**WHAT YOU HAVE TO DO**
Report all lines in the records that hold the string "goOnPage".

**AVAILABLE DATA**
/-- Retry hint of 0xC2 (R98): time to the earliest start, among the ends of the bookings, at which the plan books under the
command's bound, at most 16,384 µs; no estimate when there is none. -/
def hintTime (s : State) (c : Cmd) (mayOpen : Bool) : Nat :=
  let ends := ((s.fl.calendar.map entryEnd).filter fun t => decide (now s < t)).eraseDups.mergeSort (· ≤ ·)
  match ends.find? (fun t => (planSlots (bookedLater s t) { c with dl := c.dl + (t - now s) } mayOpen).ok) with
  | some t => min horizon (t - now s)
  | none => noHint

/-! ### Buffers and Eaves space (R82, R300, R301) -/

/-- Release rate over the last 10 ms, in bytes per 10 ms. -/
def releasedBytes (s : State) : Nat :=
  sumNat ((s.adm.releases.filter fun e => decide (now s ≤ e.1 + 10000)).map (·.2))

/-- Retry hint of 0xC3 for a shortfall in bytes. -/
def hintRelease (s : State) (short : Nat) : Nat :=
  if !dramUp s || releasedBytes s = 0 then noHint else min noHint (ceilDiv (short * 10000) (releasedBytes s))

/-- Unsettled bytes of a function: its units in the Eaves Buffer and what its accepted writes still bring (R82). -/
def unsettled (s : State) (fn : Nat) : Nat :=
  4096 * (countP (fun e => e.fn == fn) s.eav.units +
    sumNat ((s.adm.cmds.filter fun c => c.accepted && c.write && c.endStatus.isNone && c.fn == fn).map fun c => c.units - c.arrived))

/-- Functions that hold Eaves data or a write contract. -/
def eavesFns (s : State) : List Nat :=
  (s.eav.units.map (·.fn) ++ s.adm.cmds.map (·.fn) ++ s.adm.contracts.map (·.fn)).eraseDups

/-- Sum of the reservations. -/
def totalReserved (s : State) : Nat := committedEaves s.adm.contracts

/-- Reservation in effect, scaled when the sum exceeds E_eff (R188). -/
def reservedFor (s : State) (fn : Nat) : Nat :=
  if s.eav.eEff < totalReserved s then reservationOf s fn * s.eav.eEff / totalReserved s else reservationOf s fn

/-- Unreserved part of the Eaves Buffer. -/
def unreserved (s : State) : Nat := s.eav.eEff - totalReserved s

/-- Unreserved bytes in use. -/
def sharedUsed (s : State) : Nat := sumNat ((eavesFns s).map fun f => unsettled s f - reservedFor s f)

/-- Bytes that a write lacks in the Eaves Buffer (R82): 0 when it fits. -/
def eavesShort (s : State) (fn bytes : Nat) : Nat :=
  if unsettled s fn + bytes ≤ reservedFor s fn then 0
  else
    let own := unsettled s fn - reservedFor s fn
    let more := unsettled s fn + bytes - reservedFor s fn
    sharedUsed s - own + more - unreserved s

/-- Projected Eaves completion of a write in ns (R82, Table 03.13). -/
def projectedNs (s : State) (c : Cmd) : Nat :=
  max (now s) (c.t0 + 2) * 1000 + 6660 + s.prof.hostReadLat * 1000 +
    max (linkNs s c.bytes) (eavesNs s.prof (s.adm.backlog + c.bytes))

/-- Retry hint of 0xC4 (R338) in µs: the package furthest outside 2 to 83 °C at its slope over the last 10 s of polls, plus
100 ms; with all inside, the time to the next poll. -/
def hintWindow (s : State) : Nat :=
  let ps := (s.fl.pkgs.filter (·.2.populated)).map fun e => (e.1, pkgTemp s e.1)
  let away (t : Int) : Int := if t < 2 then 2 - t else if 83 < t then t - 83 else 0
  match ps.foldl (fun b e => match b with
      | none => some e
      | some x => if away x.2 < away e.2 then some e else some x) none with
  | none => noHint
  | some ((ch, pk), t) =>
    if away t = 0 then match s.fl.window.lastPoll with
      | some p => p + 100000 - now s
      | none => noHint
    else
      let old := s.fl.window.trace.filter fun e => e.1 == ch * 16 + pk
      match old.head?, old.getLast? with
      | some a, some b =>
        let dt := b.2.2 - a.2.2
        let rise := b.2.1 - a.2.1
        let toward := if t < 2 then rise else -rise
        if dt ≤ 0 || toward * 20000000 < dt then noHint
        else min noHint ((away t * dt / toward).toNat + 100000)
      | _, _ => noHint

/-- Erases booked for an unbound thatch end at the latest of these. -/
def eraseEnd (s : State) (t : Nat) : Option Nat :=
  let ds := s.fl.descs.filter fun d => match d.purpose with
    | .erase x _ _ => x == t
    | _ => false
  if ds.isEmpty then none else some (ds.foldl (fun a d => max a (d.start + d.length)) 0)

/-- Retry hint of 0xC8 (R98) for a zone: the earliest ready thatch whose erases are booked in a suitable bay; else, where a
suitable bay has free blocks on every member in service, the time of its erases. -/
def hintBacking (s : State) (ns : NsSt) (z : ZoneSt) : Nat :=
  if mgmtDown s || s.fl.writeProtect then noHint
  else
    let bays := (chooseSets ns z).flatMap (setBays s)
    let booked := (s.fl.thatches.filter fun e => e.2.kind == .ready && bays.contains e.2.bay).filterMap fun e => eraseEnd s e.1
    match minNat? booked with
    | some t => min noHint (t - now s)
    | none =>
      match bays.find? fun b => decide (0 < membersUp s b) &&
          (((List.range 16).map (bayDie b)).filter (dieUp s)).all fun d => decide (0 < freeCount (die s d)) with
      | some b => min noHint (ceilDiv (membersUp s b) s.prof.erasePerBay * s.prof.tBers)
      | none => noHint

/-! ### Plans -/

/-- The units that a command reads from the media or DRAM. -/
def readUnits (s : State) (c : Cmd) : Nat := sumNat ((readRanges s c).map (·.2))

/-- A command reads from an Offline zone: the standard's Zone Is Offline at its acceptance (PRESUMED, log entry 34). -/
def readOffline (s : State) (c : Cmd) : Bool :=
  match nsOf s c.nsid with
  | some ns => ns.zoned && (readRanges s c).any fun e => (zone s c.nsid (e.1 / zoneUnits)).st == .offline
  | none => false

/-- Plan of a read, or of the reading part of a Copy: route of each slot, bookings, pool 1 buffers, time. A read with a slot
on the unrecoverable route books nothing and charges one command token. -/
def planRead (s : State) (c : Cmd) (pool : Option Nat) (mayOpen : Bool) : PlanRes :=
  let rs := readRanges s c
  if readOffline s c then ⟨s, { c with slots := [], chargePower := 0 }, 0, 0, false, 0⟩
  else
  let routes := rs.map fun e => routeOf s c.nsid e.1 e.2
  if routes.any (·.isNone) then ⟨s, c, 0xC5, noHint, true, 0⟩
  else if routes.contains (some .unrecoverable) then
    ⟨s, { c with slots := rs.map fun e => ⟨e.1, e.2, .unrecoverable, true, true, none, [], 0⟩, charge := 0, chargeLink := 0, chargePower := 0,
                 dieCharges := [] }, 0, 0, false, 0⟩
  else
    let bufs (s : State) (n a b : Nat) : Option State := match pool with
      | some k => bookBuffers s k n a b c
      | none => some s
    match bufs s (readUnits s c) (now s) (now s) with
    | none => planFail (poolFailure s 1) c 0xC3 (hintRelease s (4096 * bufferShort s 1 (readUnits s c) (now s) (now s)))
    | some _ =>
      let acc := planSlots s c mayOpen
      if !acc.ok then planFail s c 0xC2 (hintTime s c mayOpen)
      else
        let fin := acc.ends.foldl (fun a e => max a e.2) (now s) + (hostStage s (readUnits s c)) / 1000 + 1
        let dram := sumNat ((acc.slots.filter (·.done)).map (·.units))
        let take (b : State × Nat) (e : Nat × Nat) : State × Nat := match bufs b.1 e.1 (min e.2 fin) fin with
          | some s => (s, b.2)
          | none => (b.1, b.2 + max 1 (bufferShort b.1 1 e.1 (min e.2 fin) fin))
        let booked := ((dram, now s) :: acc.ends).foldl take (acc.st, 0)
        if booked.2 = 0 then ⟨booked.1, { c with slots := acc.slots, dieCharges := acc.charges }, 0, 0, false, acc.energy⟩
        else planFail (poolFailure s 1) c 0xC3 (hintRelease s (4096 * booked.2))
--
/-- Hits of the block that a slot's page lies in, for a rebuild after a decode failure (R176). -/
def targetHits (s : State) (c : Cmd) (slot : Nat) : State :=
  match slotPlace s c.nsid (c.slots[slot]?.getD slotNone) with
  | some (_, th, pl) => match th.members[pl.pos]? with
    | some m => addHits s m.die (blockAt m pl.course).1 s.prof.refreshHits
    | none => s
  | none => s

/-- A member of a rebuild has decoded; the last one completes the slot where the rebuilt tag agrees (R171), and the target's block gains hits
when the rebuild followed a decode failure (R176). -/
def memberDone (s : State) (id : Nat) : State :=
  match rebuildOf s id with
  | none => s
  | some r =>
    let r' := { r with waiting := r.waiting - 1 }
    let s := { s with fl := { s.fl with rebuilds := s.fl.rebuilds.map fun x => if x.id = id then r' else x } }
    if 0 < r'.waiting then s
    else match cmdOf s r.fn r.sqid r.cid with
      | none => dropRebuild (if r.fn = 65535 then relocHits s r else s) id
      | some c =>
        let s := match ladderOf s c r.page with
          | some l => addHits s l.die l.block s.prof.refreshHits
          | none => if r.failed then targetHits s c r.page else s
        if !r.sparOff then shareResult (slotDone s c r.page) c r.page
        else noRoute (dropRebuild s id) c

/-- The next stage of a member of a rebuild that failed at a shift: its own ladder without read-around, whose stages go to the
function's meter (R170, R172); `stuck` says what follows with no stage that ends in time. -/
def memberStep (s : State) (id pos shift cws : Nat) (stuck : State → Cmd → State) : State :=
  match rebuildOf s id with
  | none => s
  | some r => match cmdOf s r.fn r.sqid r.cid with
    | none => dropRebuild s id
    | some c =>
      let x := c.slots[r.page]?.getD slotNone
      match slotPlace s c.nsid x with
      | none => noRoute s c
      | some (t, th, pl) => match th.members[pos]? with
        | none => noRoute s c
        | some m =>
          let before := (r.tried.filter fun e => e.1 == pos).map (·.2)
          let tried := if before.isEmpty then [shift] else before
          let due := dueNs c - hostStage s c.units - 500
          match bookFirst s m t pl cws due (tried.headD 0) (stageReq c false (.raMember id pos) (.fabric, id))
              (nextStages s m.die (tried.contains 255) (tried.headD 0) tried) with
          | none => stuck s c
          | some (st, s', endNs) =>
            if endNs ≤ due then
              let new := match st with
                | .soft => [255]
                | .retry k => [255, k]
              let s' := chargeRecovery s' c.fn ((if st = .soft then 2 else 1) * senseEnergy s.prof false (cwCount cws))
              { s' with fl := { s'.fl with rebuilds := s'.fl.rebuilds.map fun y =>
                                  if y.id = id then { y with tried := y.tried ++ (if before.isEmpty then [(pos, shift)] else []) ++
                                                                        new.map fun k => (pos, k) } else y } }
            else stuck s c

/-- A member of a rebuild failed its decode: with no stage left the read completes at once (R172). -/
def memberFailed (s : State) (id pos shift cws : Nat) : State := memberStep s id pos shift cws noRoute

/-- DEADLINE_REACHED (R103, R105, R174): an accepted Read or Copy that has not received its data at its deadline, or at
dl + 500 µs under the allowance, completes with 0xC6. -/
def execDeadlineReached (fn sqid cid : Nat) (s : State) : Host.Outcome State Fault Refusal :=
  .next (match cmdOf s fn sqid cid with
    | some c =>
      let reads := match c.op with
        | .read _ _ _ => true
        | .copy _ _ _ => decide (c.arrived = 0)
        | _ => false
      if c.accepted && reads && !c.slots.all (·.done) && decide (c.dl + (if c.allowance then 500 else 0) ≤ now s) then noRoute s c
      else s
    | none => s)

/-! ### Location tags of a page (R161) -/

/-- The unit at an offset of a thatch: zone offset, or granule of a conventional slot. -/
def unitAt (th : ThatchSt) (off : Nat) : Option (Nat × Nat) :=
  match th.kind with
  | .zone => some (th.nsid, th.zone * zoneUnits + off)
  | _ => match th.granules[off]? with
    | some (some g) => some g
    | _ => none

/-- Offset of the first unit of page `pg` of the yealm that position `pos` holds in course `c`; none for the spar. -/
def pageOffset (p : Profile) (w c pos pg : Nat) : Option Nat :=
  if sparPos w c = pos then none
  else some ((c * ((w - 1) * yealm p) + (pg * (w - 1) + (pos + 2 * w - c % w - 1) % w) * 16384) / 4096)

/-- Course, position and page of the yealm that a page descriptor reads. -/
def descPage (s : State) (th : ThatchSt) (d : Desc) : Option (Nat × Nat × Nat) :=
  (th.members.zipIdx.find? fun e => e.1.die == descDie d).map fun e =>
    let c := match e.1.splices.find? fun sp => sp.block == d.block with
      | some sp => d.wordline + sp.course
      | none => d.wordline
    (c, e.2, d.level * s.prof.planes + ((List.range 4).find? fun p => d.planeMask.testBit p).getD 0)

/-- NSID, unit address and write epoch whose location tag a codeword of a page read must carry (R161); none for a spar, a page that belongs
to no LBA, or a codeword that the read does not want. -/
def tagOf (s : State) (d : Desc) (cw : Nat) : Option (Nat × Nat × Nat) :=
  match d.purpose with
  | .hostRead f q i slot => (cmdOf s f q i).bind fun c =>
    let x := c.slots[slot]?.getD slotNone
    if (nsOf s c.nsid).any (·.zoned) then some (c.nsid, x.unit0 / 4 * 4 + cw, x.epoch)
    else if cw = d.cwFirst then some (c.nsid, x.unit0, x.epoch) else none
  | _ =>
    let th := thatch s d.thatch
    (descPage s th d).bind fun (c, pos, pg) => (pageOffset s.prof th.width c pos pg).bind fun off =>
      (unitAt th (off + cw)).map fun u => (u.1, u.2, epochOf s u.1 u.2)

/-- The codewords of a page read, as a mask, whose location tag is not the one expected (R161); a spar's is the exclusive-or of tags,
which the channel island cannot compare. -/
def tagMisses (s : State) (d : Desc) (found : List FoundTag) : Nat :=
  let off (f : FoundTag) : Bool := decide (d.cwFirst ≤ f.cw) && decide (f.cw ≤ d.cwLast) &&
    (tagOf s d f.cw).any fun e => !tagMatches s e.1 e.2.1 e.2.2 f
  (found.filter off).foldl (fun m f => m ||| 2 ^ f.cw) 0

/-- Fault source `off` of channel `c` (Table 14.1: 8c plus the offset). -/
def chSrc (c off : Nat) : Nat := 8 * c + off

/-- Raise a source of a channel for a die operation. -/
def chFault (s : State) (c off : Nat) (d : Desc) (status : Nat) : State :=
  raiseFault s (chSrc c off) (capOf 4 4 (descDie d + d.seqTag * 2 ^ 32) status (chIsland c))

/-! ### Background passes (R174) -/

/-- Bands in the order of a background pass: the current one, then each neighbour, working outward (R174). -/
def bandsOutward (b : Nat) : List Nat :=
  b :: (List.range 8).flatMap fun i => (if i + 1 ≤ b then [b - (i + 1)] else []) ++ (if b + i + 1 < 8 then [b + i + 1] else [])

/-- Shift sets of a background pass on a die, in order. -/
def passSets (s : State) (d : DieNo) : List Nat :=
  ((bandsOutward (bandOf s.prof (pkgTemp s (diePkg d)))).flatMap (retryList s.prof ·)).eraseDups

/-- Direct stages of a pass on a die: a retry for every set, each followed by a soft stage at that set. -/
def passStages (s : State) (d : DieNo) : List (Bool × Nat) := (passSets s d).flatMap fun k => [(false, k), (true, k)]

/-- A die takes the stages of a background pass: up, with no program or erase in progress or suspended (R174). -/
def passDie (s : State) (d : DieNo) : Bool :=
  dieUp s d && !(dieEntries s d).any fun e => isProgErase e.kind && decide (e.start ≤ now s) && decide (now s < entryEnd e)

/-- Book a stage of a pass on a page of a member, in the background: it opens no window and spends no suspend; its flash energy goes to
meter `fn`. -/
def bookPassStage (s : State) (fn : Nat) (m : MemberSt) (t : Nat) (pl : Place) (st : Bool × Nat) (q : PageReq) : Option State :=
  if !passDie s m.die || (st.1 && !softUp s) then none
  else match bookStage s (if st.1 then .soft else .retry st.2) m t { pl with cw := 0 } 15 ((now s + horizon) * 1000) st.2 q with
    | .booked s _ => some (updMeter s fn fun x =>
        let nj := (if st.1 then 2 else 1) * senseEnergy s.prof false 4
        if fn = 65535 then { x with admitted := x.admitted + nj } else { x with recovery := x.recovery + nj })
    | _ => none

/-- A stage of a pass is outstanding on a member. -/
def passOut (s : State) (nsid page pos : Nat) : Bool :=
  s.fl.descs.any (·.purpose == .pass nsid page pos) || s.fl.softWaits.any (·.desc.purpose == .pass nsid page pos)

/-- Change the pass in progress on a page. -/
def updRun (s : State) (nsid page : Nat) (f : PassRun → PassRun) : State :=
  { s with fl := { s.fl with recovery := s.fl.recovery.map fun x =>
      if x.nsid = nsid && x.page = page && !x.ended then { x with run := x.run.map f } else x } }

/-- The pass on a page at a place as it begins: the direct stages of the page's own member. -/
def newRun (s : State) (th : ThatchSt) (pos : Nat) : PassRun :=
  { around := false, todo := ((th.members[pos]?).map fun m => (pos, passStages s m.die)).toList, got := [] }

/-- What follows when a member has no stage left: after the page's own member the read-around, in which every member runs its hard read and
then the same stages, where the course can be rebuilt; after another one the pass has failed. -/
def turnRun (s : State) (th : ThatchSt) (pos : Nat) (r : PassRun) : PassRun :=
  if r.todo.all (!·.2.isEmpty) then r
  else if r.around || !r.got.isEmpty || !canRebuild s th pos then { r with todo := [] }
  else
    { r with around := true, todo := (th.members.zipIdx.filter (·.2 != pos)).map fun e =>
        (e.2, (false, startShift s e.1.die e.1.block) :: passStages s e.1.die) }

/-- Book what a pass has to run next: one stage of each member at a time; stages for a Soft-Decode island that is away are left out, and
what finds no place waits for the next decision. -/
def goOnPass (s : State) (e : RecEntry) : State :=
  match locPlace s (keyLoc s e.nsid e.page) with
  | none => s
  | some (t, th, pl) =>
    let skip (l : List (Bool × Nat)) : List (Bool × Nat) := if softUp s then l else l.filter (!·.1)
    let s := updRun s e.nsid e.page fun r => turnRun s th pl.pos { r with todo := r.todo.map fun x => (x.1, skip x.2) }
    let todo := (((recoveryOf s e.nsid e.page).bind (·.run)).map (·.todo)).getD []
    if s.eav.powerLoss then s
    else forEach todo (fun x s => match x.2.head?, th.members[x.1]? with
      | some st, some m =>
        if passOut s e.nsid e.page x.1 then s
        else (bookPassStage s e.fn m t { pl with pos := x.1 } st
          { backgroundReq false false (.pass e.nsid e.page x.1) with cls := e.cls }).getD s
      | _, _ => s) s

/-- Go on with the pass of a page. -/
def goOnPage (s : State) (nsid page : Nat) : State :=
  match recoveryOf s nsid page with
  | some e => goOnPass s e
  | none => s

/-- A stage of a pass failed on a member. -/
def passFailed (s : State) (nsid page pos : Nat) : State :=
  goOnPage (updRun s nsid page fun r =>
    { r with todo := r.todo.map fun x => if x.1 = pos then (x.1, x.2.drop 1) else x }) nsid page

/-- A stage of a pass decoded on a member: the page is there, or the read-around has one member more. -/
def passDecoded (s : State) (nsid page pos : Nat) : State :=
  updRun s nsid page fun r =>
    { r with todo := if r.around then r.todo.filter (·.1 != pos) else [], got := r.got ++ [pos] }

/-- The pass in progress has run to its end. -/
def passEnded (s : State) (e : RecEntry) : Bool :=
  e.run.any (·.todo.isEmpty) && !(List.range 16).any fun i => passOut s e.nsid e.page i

**OUTPUT OF THE EXERCISE**
def goOnPage (s : State) (nsid page : Nat) : State :=
  goOnPage (updRun s nsid page fun r =>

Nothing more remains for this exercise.